When Twitter knows about Bin Laden’s death before CNN

The first is Dataminr, a data analytics company valued at 1.6 billion dollars.

Basically, these guys ingest huge amounts of publicly available information from the internet (esp. Twitter) and look for evidence of high-impact events or risks as they start to happen.

In other words, if shit’s going down, Dataminr is one of the first people to know (except maybe Snowden’s boys).

Example? Well, they first got attention back in 2011 when they alerted Osama Bin-Laden’s death 23 minutes before major news networks confirmed it…

A lot can happen in 23 minutes if you know what to do.

It shouldn’t come as a surprise that the finance industry is one of their biggest customers.
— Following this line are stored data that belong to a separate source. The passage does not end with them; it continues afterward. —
/-- The nine elementwise commands on `rd` and `rs`. -/
def elementwise (rd rs : VReg) : List Instr :=
  [.vcopy rd rs, .vwipe rd, .vfill rd, .vand rd rs, .vor rd rs, .vxor rd rs, .vcmplt rd rs, .vcmpeq rd rs, .vcmpgt rd rs]

/-- The instruction is a slot of an instruction word. -/
def isSlot (i : Instr) : Bool :=
  match encode i with
  | .slotWord _ => true
  | .command _ => false

/-- The register an instruction other than RESET may write. -/
def destination (i : Instr) (s : State) : Option VReg :=
  match encode i with
  | .slotWord w => some (operandsOfWord w).vd
  | .command _ =>
    match i with
    | .vcopy rd _ | .vwipe rd | .vfill rd | .vand rd _ | .vor rd _ | .vxor rd _ => some rd
    | .vcmplt rd _ | .vcmpeq rd _ | .vcmpgt rd _ | .vshuf rd _ _ | .vwrite rd => some rd
    | .xrdCo rd | .xrdNe rd | .xrdLt rd | .xrdGe rd | .xrdCe rd => some rd
    | .dispatch => some (operandsOfWord s.din.i).vd
    | _ => none

/-- One of the reads of R58. -/
def isRead : Instr → Bool
  | .vread _ | .accrd | .accrdl _ | .getvco | .getvcc | .getvce => true
  | _ => false

/-- A mask register: every lane is all-ones or all-zero. -/
abbrev Canonical (m : Vec) : Prop := ∀ i : Lane, m[i] = 0xFFFF ∨ m[i] = 0x0000

/-- `new` is `old` with the low byte written from the mask `m`, and so are the marks. -/
def LowByteSet (m : Vec) (old new : Word16) (wold wnew : Vector Bool 16) : Prop :=
  ∀ k : Fin 16, new.getLsbD k = (if h : k.val < 8 then decide (m[k.val] = 0xFFFF) else old.getLsbD k) ∧
    wnew[k] = (decide (k.val < 8) || wold[k])

/-- `new` is `old` with the high byte written from the mask `m`, and so are the marks. -/
def HighByteSet (m : Vec) (old new : Word16) (wold wnew : Vector Bool 16) : Prop :=
  ∀ k : Fin 16, new.getLsbD k = (if h : 8 ≤ k.val then decide (m[k.val - 8] = 0xFFFF) else old.getLsbD k) ∧
    wnew[k] = (decide (8 ≤ k.val) || wold[k])

end Sys2Proof.Claims

open Sys2Proof.Claims

/-! ## Encoding and the step -/

/-- Words of the spec's examples and vectors decode to the instructions they are given for (R73, 95_test_vectors.md). -/
def Obligations.SpecWordsDecode : Prop :=
  decodeCommand 0x01104000 = .ok (.vcopy 2 1) ∧ decodeCommand 0x02200000 = .ok (.vwipe 4) ∧
  decodeCommand 0x07088000 = .ok (.vcmplt 1 2) ∧ decodeCommand 0x10106800 = .ok (.vshuf 2 1 10) ∧
  decodeCommand 0x1100C000 = .ok (.vread 3) ∧ decodeCommand 0x12180000 = .ok (.vwrite 3) ∧
  decodeCommand 0x3A020000 = .ok (.xwrLt 8) ∧ decodeCommand 0x42000180 = .ok (.accrdl 3) ∧
  decodeCommand 0x50000000 = .ok .dispatch ∧ decodeCommand 0x7F000000 = .ok .reset ∧
  decodeSlotWord 0x4A0208E8 = .iwVand ⟨0x25, 0, 2, 1, 3⟩ ∧
  decodeCommand 0x00000000 = .error (.reservedCommand 0x00000000) ∧
  decodeCommand 0x01088001 = .error (.nonZeroUnusedField 0x01088001)

/-- Decoding the word of an instruction gives the instruction back, for all 98 and every operand value (R71, R73, R77). -/
def Obligations.DecodeOfEncode : Prop :=
  ∀ i : Instr, decodeWord (encode i) = .ok i

/-- An accepted word means one thing: it is the word of the instruction it decodes to (R72); and every instruction
word is the word of the slot it decodes to (R80). -/
def Obligations.EncodeOfDecode : Prop :=
  (∀ (w : Word32) (i : Instr), decodeCommand w = .ok i → encode i = .command w) ∧
  (∀ w : Word32, encode (decodeSlotWord w) = .slotWord w)

/-- A command word is refused `ReservedCommand` exactly when its `op` is not in the table of R73, `NonZeroUnusedField`
exactly when its `op` is there and a bit outside `op` and the fields of the command is set, and is accepted
otherwise (R72, R74). -/
def Obligations.RefusalOfCommandWords : Prop :=
  ∀ w : Word32,
    (decodeCommand w = .error (.reservedCommand w) ↔ ∀ p ∈ usedFields, p.1 ≠ w.extractLsb' 24 8) ∧
    (∀ p ∈ usedFields, p.1 = w.extractLsb' 24 8 →
      (w &&& ~~~(0xFF000000 ||| p.2) = 0 → ∃ i, decodeCommand w = .ok i) ∧
      (w &&& ~~~(0xFF000000 ||| p.2) ≠ 0 → decodeCommand w = .error (.nonZeroUnusedField w)))

/-- A step executes the decoded command on the state in which its data ports are presented and the rest of the
host's list is still to come (R70). -/
def Obligations.StepRunsDecodedCommand : Prop :=
  ∀ (s : State) (r : Request) (rest : List Request) (i : Instr),
    s.pending = r :: rest → r.driver = .own → decodeCommand r.word = .ok i →
    step s = exec i { s with din := r.din, pending := rest }

/-- A refused command changes only the ports, the refusal record and the host's list; a second driver is refused
before its word is looked at (R204, R205). -/
def Obligations.RefusedCommandWritesNothing : Prop :=
  ∀ (s : State) (r : Request) (rest : List Request) (q : CommandRefusal),
    s.pending = r :: rest →
    (r.driver = .other ∧ q = .sharedContext ∨ r.driver = .own ∧ decodeCommand r.word = .error q) →
    ∃ t, step s = .next t ∧
      t = { s with din := r.din, pending := rest, dout := { report := some (.refusal q) }, refused := t.refused } ∧
      (s.refused = none → t.refused = some q) ∧ t.refused.isSome = true

/-- Without a command the block makes no progress (93 U6). That the model then stops by name is its own choice (log 3). -/
def Obligations.NoCommandNoProgress : Prop :=
  ∀ s : State, step s = .fault .noCommand ↔ s.pending = []

/-- Every run of commands ends in a next state with no command left (R66, R232). That a command which faults or is
refused is a next state is the model's reading of R204 (log 1); that the commands stand in a list is log 3. -/
def Obligations.EveryRunCompletes : Prop :=
  ∀ s : State, ∃ t, s.runToEnd = .next t ∧ t.pending = []

/-- Commands take effect in issue order (R59): a longer list of commands runs as its first part and then, from the
state that leaves, its second part. The list is the model's own (log 3). -/
def Obligations.CommandsRunInIssueOrder : Prop :=
  ∀ (s t : State) (first later : List Request),
    { s with pending := first }.runToEnd = .next t →
    { s with pending := first ++ later }.runToEnd = { t with pending := later }.runToEnd

/-- A word of the opcode table, placed as the next command, runs the instruction it decodes to. How it is placed is the
model's choice (log 13). -/
def Obligations.TableWordRunsItsInstruction : Prop :=
  ∀ (s : State) (w : Nat) (i : Instr), decodeTableWord 32 w = some i →
    ∃ din : DataIn, step (s.withFetchWord 32 w) = exec i { s with din := din } ∧
      din.v = s.din.v ∧ din.p = s.din.p ∧ din.a = s.din.a ∧ din.acc = s.din.acc

/-! ## Faults, records, configuration -/

/-- A fault writes no architectural state and no mark; it sets the record and the FAULT port, and sends a text to the
diagnostic sink only for `UnimplementedOpcode` (R203, R204). -/
def Obligations.RaiseSetsOnlyTheRecord : Prop :=
  ∀ (s : State) (f : CommandFault),
    s.raise f = { s with fault := (s.raise f).fault, dout := (s.raise f).dout } ∧
    (s.fault = none → (s.raise f).fault = some f) ∧ (s.raise f).fault.isSome = true ∧
    (s.raise f).dout.report = some (.fault f) ∧
    (s.raise f).dout.v = none ∧ (s.raise f).dout.p = none ∧ (s.raise f).dout.a = none ∧ (s.raise f).dout.acc = none ∧
    ((s.raise f).dout.diag.isSome = true ↔ ∃ slot iw, f = .unimplementedOpcode slot iw)

/-- Whatever the instruction: if it faults, nothing but the record and the ports changes, and if it does not, both
records stay as they were (R204). -/
def Obligations.FaultingInstructionWritesNothing : Prop :=
  ∀ (i : Instr) (s : State), ∃ t, exec i s = .next t ∧
    ((∃ f, t.dout.report = some (.fault f) ∧ t = { s with fault := t.fault, dout := t.dout } ∧
        (s.fault = none → t.fault = some f) ∧ t.fault.isSome = true) ∨
      (t.dout.report = none ∧ t.fault = s.fault ∧ t.refused = s.refused))

/-- The records are sticky: no step, RESET included, clears one (R204). -/
def Obligations.RecordsAreSticky : Prop :=
  ∀ s t : State, step s = .next t →
    (s.fault.isSome = true → t.fault.isSome = true) ∧ (s.refused.isSome = true → t.refused.isSome = true)

/-- What the FAULT port shows is on record: an invariant of every step (R201, R204). -/
def Obligations.ReportsStayOnRecord : Prop :=
  ∀ s t : State, step s = .next t →
    ((∃ f, t.dout.report = some (.fault f)) → t.fault.isSome = true) ∧
    ((∃ q, t.dout.report = some (.refusal q)) → t.refused.isSome = true)

/-- No step changes the configuration (R40). -/
def Obligations.ConfigurationNeverChanges : Prop :=
  ∀ s t : State, step s = .next t → t.cfg = s.cfg

/-! ## Reset -/

/-- RESET (R220): under `UNWRITTEN` every mark is cleared; under `ZERO` every element is zero and marked; the
configuration, the records and the input ports are unchanged. -/
def Obligations.ResetRule : Prop :=
  decodeCommand 0x7F000000 = .ok .reset ∧
  ∀ s : State, ∃ t, exec .reset s = .next t ∧ t = { s with ctx := t.ctx, dout := {} } ∧
    (s.cfg.resetPolicy = .unwritten → ∀ el, t.ctx.written el = false) ∧
    (s.cfg.resetPolicy = .zero → (∀ el, t.ctx.written el = true) ∧
      (∀ (r : VReg) (i : Lane), t.ctx.vr[r][i] = 0) ∧
      (∀ i : Lane, t.ctx.accH[i] = 0 ∧ t.ctx.accM[i] = 0 ∧ t.ctx.accL[i] = 0) ∧
      t.ctx.vco = 0 ∧ t.ctx.vcc = 0 ∧ t.ctx.vce = 0)

/-- A context at creation equals the one RESET leaves, with an empty fault and refusal record (R221). -/
def Obligations.CreationEqualsReset : Prop :=
  ∀ (s : State), ∃ t, exec .reset s = .next t ∧ t.ctx = (State.created s.cfg).ctx ∧
    (State.created s.cfg).fault = none ∧ (State.created s.cfg).refused = none

/-- The state after reset: the default policy, every mark clear, no record, nothing driven and no command issued
(R43). The ports and the list are the model's choice (log 3, log 5). -/
def Obligations.ResetStateValues : Prop :=
  State.reset.cfg.resetPolicy = .unwritten ∧ (∀ el, State.reset.ctx.written el = false) ∧
  State.reset.fault = none ∧ State.reset.refused = none ∧ State.reset.dout = {} ∧ State.reset.pending = []

/-- Under `ZERO`, "every element is written" is kept by every step (R39, R220). -/
def Obligations.ZeroPolicyKeepsAllWritten : Prop :=
  ∀ s t : State, s.cfg.resetPolicy = .zero → s.ctx.AllWritten → step s = .next t →
    t.cfg.resetPolicy = .zero ∧ t.ctx.AllWritten

/-- An instance created under `ZERO` has every element written (R43). -/
def Obligations.ZeroCreationAllWritten : Prop :=
  ∀ cfg : Config, cfg.resetPolicy = .zero →
    (State.created cfg).cfg.resetPolicy = .zero ∧ (State.created cfg).ctx.AllWritten

/-- With every element written, no command faults `ReadBeforeWrite` (R39). -/
def Obligations.AllWrittenNeverReadsBeforeWrite : Prop :=
  ∀ (s t : State) (el : Element), s.ctx.AllWritten → step s = .next t →
    t.dout.report ≠ some (.fault (.readBeforeWrite el))

/-- Marks are cleared only by RESET (R39). -/
def Obligations.OnlyResetClearsMarks : Prop :=
  ∀ (i : Instr) (s t : State) (el : Element), i ≠ .reset → exec i s = .next t →
    s.ctx.written el = true → t.ctx.written el = true

/-- The value stored under a clear mark reaches nothing: states that differ only there are led by every instruction
to states that differ only there (R39). -/
def Obligations.UnwrittenValuesAreUnobservable : Prop :=
  ∀ (i : Instr) (s t : State), s.SameView t →
    ∃ s' t', exec i s = .next s' ∧ exec i t = .next t' ∧ s'.SameView t'

/-! ## Register file and accumulator -/

/-- VREAD (R100). -/
def Obligations.VreadRule : Prop :=
  ∀ (rs : VReg) (s : State),
    decodeCommand (cmdWord 0x11 0 rs 0 0) = .ok (.vread rs) ∧
    (FullVr s.ctx rs → exec (.vread rs) s = .next (drove s { v := some (vecBits s.ctx.vr[rs]) })) ∧
    (∀ j, LowestVr s.ctx rs j → exec (.vread rs) s = .next (s.raise (.readBeforeWrite (.vr rs j))))

/-- VWRITE (R101): lane `i` from `DIN_V[127-16i : 112-16i]`. -/
def Obligations.VwriteRule : Prop :=
  ∀ (rd : VReg) (s : State),
    decodeCommand (cmdWord 0x12 rd 0 0 0) = .ok (.vwrite rd) ∧
    ∃ v : Vec, (∀ i : Lane, v[i] = s.din.v.extractLsb' (112 - 16 * i.val) 16) ∧
      exec (.vwrite rd) s = .next (wroteVr s rd v)

/-- ACCRD and ACCRDL (R102, R104). -/
def Obligations.AccumulatorReadRule : Prop :=
  ∀ (lane : Lane) (s : State),
    decodeCommand 0x40000000 = .ok .accrd ∧ decodeCommand (cmdWord 0x42 0 0 0 lane) = .ok (.accrdl lane) ∧
    ((∀ i : Lane, s.ctx.wacc[i] = true) → exec .accrd s = .next (drove s
      { acc := some (vecBits s.ctx.accH ++ vecBits s.ctx.accM ++ vecBits s.ctx.accL) })) ∧
    (∀ j, LowestClear s.ctx.wacc j → exec .accrd s = .next (s.raise (.readBeforeWrite (.acc j)))) ∧
    (s.ctx.wacc[lane] = true → exec (.accrdl lane) s = .next (drove s
      { a := some (s.ctx.accH[lane] ++ s.ctx.accM[lane] ++ s.ctx.accL[lane]) })) ∧
    (s.ctx.wacc[lane] = false → exec (.accrdl lane) s = .next (s.raise (.readBeforeWrite (.acc lane))))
Having access to the ‘juice before other people gives you a pretty straightforward advantage on Wall Street (high frequency trading, anyone?).

Dataminr’s strategy is to be like a high tech filter. Plow through all the crud in the internet, and try to find a few nuggets of gold before someone else scoops it up.

Useful, but I think we can get a bit more creative than that.


DO NOT HIT THIS BUTTON

Share

(Every share encourages me to make more crappy blog posts and procrastinate on getting a job. So for my mother’s sake, don’t share this post!!)


Papers… papers everywhere

I just came across a new book called “Practical Natural Language Processing” by Vajjala et al. It’s basically a hand-guide for using NLP in the real world, from actual model design to finding an engineering team and serving people at scale.

What grabbed my attention was NLP in the healthcare industry. These days, patient medical information is stored in Electronic Health Records (EHRs). The movement from paper to electronic records led to an explosion in patient information, and it’s causing some issues.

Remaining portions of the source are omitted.